»»
-- ==== Sys2Proof/Machine/Remote.lean ====
section
/-! DEFINITION. Remote requests at their source (R369–R373), the fabric budget (R390), and the access paths that a hart's
instructions share: one access, and the element loop of LD, ST and their kin with its faults and restart (R199–R203, R348). -/

namespace Sys2Proof.Machine
open Sys2Proof

namespace State

/-! ## Budgets (R389, R390) -/

/-- LIMIT of context c's budget word at fabric-block offset `off` (8 pumps, 16 exchange, 24 fabric). -/
def budgetLimit (s : State) (c : BitVec 6) (off : Nat) : Nat := s.fabN c off 4

/-- Units that the arbiter has counted for the context in the current period. -/
def budgetUsed (s : State) (a : Arbiter) (c : BitVec 6) : Nat :=
  match s.net.budgets.find? (fun u => u.arb == a && u.ctx == c) with
  | some u => u.units
  | none => 0

/-- May a transfer of the context start at the arbiter? -/
def budgetFree (s : State) (a : Arbiter) (c : BitVec 6) (off : Nat) : Bool :=
  s.budgetLimit c off == 0 || decide (s.budgetUsed a c < s.budgetLimit c off)

/-- Counts n units. -/
def budgetCount (s : State) (a : Arbiter) (c : BitVec 6) (n : Nat) : State :=
  let rest := s.net.budgets.filter (fun u => !(u.arb == a && u.ctx == c))
  { s with net := { s.net with budgets := rest ++ [⟨a, c, s.budgetUsed a c + n⟩] } }

/-! ## Requests -/

/-- The request that `who` waits for. -/
def requestOf (s : State) (who : Waiter) : Option SentReq := s.net.reqs.find? (fun r => r.who == who)

/-- The next sequence number of a triple (R371). -/
def nextSeq (s : State) (a : Nat) (c : BitVec 6) : BitVec 32 :=
  match s.net.seqs.find? (fun q => q.target == a && q.ctx == c) with
  | some q => q.next
  | none => 0

/-- Requests of the triple with the device at fabric address a that have not been acknowledged, oldest first. -/
def openRequests (s : State) (a : Nat) (c : BitVec 6) : List SentReq :=
  s.net.reqs.filter (fun r => r.target == a && r.ctx == c && r.reply.isNone && !r.failed)

/-- May n bytes of the context leave by the port, if there is one (R390)? -/
def portFree (s : State) (port : Option Nat) (c : BitVec 6) : Bool := port.all (fun g => s.budgetFree (.port g) c 24)

/-- Counts n bytes of the context at the port, if there is one (R389). -/
def portCount (s : State) (port : Option Nat) (c : BitVec 6) (n : Nat) : State :=
  match port with
  | some g => s.budgetCount (.port g) c (max 1 (ceilDiv n 64))
  | none => s

/-- Sends a request, unless the triple's window is full (R371) or the port's budget is spent (R390). One that finds no path goes
unanswered (R367, R373). -/
def sendRequest (s : State) (who : Waiter) (c : BitVec 6) (p : Nat) (op : MemOp) (pa size data expect : Nat)
    (device : Bool) (va : Word) : State :=
  let a := s.devAddr c p
  let port := s.portOf a
  let waiting := s.openRequests a c
  if waiting.length ≥ Config.remoteWindow ∨ !s.portFree port c then s
  else
    let n := s.nextSeq a c
    let r : SentReq :=
      { peer := p, target := a, ctx := c, incarnation := (s.ctx c).incarnation, seq := n, acked := (waiting.head?.map (·.seq)).getD n
        routed := port.isSome, who, op, pa, size, data, expect, device, va, sends := 1, failed := false, reply := none }
    let t := s.portCount port c size
    let rest := t.net.seqs.filter (fun q => !(q.target == a && q.ctx == c))
    { t with net := { t.net with reqs := t.net.reqs ++ [r], seqs := rest ++ [⟨a, c, n + 1⟩] } }

/-- Has the instruction of slot k sent a request? -/
def hasRequests (s : State) (k : Nat) : Bool := s.net.reqs.any (fun r => match r.who with | .elem q _ => q == k | _ => false)

/-- May the request be dropped at a stop and made again: an answered read of idempotent memory (R347, R348)? -/
def repeatable (r : SentReq) : Bool := r.op == .read && !r.device && (r.reply.isSome || r.failed)

/-- Has slot k a request that a stop must wait for? -/
def waitsRemote (s : State) (k : Nat) : Bool :=
  s.net.reqs.any (fun r => (match r.who with | .elem q _ => q == k | _ => false) && !repeatable r)

/-- A group is complete: every request of the instruction has been answered, and none is left (R347). -/
def endGroup (s : State) (k : Nat) : State :=
  { s with net := { s.net with reqs := s.net.reqs.filter (fun r => match r.who with | .elem q _ => q != k | _ => true) } }

/-- Nobody waits any more for the requests that `p` accepts: those that are not acknowledged stay, to be discarded with their reply (R348,
R371, R374), under the slot and task given. -/
def dropRequests (s : State) (p : SentReq → Bool) (k : Nat) (task : BitVec 32) : State :=
  let l := s.net.reqs.filter (fun r => !(p r && (r.reply.isSome || r.failed)))
  { s with net := { s.net with reqs := l.map (fun r => if p r then { r with who := .gone k task } else r) } }

/-- Drops the requests of slot k's instruction, when it retires, traps or is abandoned. -/
def clearRequests (s : State) (k : Nat) : State :=
  s.dropRequests (fun r => match r.who with | .elem q _ => q == k | _ => false) k (s.slot k).hart.taskid

/-- Drops requests of an engine. -/
def clearEngine (s : State) (p : SentReq → Bool) : State := s.dropRequests p Config.slots 0xFFFFFFFF

/-- Is an earlier remote write of the hart of slot k, or of its task, unacknowledged (R374)? -/
def unackedWrites (s : State) (k : Nat) : Bool :=
  s.net.reqs.any (fun r => r.op != .read && r.reply.isNone && !r.failed && (match r.who with
    | .elem q _ => q == k
    | .gone q t => q == k || (t == (s.slot k).hart.taskid && r.ctx == s.ctxOf k)
    | _ => false))

end State

/-- Whether a request has come to an answer: none yet, refused or unanswered (cause 0x15), or data. -/
inductive Answer where
  | none
  | refused
  | data (n : Nat)

/-- The answer that a request has. -/
def SentReq.answer (r : SentReq) : Answer :=
  if r.failed then .refused
  else match r.reply with
    | Option.none => .none
    | some (true, _) => .refused
    | some (false, n) => .data n

/-! ## One access of a hart -/

/-- What one access does: the operation, its bytes, the alignment, whether it needs idempotent memory, and whether elements above
a failing one may have been performed (R201). -/
structure Access where
  acc : Acc
  op : MemOp
  sz : Nat
  align : Nat
  idem : Bool := false
  above : Bool := true

/-- One access of the executing hart at `va` in `space`, numbered i among the accesses of its instruction. Its checks are
those of R191; the value read goes to `k`, which gets 0 after a write. Peer memory waits for the reply (R369); a request that has
been sent stands as it was translated (R310). -/
def oneAccess (x : Access) (i : Nat) (space : BitVec 2) (va : Word) (data : Nat) (s : State)
    (k : Nat → State → Res) : Res :=
  match s.requestOf (.elem s.cur i) with
  | some r =>
    match r.answer with
    | .none => .wait s
    | .refused => .trap 0x15 0 va 0 (s.clearRequests s.cur)
    | .data n => k (if x.acc = .write then 0 else n) s
  | none =>
    match s.checkSpace s.cur space va.toNat x.acc x.sz x.align x.idem with
    | .bad cause wl => .trap cause 0 va wl (s.clearRequests s.cur)
    | .wait => .wait (s.noteSpace s.cur space va.toNat)
    | .dead f => .ok (s.killLasting s.cur f)
    | .go (.peer p pa) dev => .wait (s.sendRequest (.elem s.cur i) s.ctxid p x.op pa x.sz data 0 dev va)
    | .go loc dev =>
      if x.acc = .write then k 0 (s.writeLoc s.cur loc x.sz data dev)
      else k (s.readClass s.cur loc x.sz dev) s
««
## Exercise prompt
Every entry needs to be copied exactly as it was written.

## Response for this exercise
-- ==== Sys2Proof/Machine/Remote.lean ====
section
/-! DEFINITION. Remote requests at their source (R369–R373), the fabric budget (R390), and the access paths that a hart's
instructions share: one access, and the element loop of LD, ST and their kin with its faults and restart (R199–R203, R348). -/

namespace Sys2Proof.Machine
open Sys2Proof

namespace State

/-! ## Budgets (R389, R390) -/

/-- LIMIT of context c's budget word at fabric-block offset `off` (8 pumps, 16 exchange, 24 fabric). -/
def budgetLimit (s : State) (c : BitVec 6) (off : Nat) : Nat := s.fabN c off 4

/-- Units that the arbiter has counted for the context in the current period. -/
def budgetUsed (s : State) (a : Arbiter) (c : BitVec 6) : Nat :=
  match s.net.budgets.find? (fun u => u.arb == a && u.ctx == c) with
  | some u => u.units
  | none => 0

/-- May a transfer of the context start at the arbiter? -/
def budgetFree (s : State) (a : Arbiter) (c : BitVec 6) (off : Nat) : Bool :=
  s.budgetLimit c off == 0 || decide (s.budgetUsed a c < s.budgetLimit c off)

/-- Counts n units. -/
def budgetCount (s : State) (a : Arbiter) (c : BitVec 6) (n : Nat) : State :=
  let rest := s.net.budgets.filter (fun u => !(u.arb == a && u.ctx == c))
  { s with net := { s.net with budgets := rest ++ [⟨a, c, s.budgetUsed a c + n⟩] } }

/-! ## Requests -/

/-- The request that `who` waits for. -/
def requestOf (s : State) (who : Waiter) : Option SentReq := s.net.reqs.find? (fun r => r.who == who)

/-- The next sequence number of a triple (R371). -/
def nextSeq (s : State) (a : Nat) (c : BitVec 6) : BitVec 32 :=
  match s.net.seqs.find? (fun q => q.target == a && q.ctx == c) with
  | some q => q.next
  | none => 0

/-- Requests of the triple with the device at fabric address a that have not been acknowledged, oldest first. -/
def openRequests (s : State) (a : Nat) (c : BitVec 6) : List SentReq :=
  s.net.reqs.filter (fun r => r.target == a && r.ctx == c && r.reply.isNone && !r.failed)

/-- May n bytes of the context leave by the port, if there is one (R390)? -/
def portFree (s : State) (port : Option Nat) (c : BitVec 6) : Bool := port.all (fun g => s.budgetFree (.port g) c 24)

/-- Counts n bytes of the context at the port, if there is one (R389). -/
def portCount (s : State) (port : Option Nat) (c : BitVec 6) (n : Nat) : State :=
  match port with
  | some g => s.budgetCount (.port g) c (max 1 (ceilDiv n 64))
  | none => s

/-- Sends a request, unless the triple's window is full (R371) or the port's budget is spent (R390). One that finds no path goes
unanswered (R367, R373). -/
def sendRequest (s : State) (who : Waiter) (c : BitVec 6) (p : Nat) (op : MemOp) (pa size data expect : Nat)
    (device : Bool) (va : Word) : State :=
  let a := s.devAddr c p
  let port := s.portOf a
  let waiting := s.openRequests a c
  if waiting.length ≥ Config.remoteWindow ∨ !s.portFree port c then s
  else
    let n := s.nextSeq a c
    let r : SentReq :=
      { peer := p, target := a, ctx := c, incarnation := (s.ctx c).incarnation, seq := n, acked := (waiting.head?.map (·.seq)).getD n
        routed := port.isSome, who, op, pa, size, data, expect, device, va, sends := 1, failed := false, reply := none }
    let t := s.portCount port c size
    let rest := t.net.seqs.filter (fun q => !(q.target == a && q.ctx == c))
    { t with net := { t.net with reqs := t.net.reqs ++ [r], seqs := rest ++ [⟨a, c, n + 1⟩] } }

/-- Has the instruction of slot k sent a request? -/
def hasRequests (s : State) (k : Nat) : Bool := s.net.reqs.any (fun r => match r.who with | .elem q _ => q == k | _ => false)

/-- May the request be dropped at a stop and made again: an answered read of idempotent memory (R347, R348)? -/
def repeatable (r : SentReq) : Bool := r.op == .read && !r.device && (r.reply.isSome || r.failed)

/-- Has slot k a request that a stop must wait for? -/
def waitsRemote (s : State) (k : Nat) : Bool :=
  s.net.reqs.any (fun r => (match r.who with | .elem q _ => q == k | _ => false) && !repeatable r)

/-- A group is complete: every request of the instruction has been answered, and none is left (R347). -/
def endGroup (s : State) (k : Nat) : State :=
  { s with net := { s.net with reqs := s.net.reqs.filter (fun r => match r.who with | .elem q _ => q != k | _ => true) } }

/-- Nobody waits any more for the requests that `p` accepts: those that are not acknowledged stay, to be discarded with their reply (R348,
R371, R374), under the slot and task given. -/
def dropRequests (s : State) (p : SentReq → Bool) (k : Nat) (task : BitVec 32) : State :=
  let l := s.net.reqs.filter (fun r => !(p r && (r.reply.isSome || r.failed)))
  { s with net := { s.net with reqs := l.map (fun r => if p r then { r with who := .gone k task } else r) } }

/-- Drops the requests of slot k's instruction, when it retires, traps or is abandoned. -/
def clearRequests (s : State) (k : Nat) : State :=
  s.dropRequests (fun r => match r.who with | .elem q _ => q == k | _ => false) k (s.slot k).hart.taskid

/-- Drops requests of an engine. -/
def clearEngine (s : State) (p : SentReq → Bool) : State := s.dropRequests p Config.slots 0xFFFFFFFF

/-- Is an earlier remote write of the hart of slot k, or of its task, unacknowledged (R374)? -/
def unackedWrites (s : State) (k : Nat) : Bool :=
  s.net.reqs.any (fun r => r.op != .read && r.reply.isNone && !r.failed && (match r.who with
    | .elem q _ => q == k
    | .gone q t => q == k || (t == (s.slot k).hart.taskid && r.ctx == s.ctxOf k)
    | _ => false))

end State

/-- Whether a request has come to an answer: none yet, refused or unanswered (cause 0x15), or data. -/
inductive Answer where
  | none
  | refused
  | data (n : Nat)

/-- The answer that a request has. -/
def SentReq.answer (r : SentReq) : Answer :=
  if r.failed then .refused
  else match r.reply with
    | Option.none => .none
    | some (true, _) => .refused
    | some (false, n) => .data n

/-! ## One access of a hart -/

/-- What one access does: the operation, its bytes, the alignment, whether it needs idempotent memory, and whether elements above
a failing one may have been performed (R201). -/
structure Access where
  acc : Acc
  op : MemOp
  sz : Nat
  align : Nat
  idem : Bool := false
  above : Bool := true

/-- One access of the executing hart at `va` in `space`, numbered i among the accesses of its instruction. Its checks are
those of R191; the value read goes to `k`, which gets 0 after a write. Peer memory waits for the reply (R369); a request that has
been sent stands as it was translated (R310). -/
def oneAccess (x : Access) (i : Nat) (space : BitVec 2) (va : Word) (data : Nat) (s : State)
    (k : Nat → State → Res) : Res :=
  match s.requestOf (.elem s.cur i) with
  | some r =>
    match r.answer with
    | .none => .wait s
    | .refused => .trap 0x15 0 va 0 (s.clearRequests s.cur)
    | .data n => k (if x.acc = .write then 0 else n) s
  | none =>
    match s.checkSpace s.cur space va.toNat x.acc x.sz x.align x.idem with
    | .bad cause wl => .trap cause 0 va wl (s.clearRequests s.cur)
    | .wait => .wait (s.noteSpace s.cur space va.toNat)
    | .dead f => .ok (s.killLasting s.cur f)
    | .go (.peer p pa) dev => .wait (s.sendRequest (.elem s.cur i) s.ctxid p x.op pa x.sz data 0 dev va)
    | .go loc dev =>
      if x.acc = .write then k 0 (s.writeLoc s.cur loc x.sz data dev)
      else k (s.readClass s.cur loc x.sz dev) s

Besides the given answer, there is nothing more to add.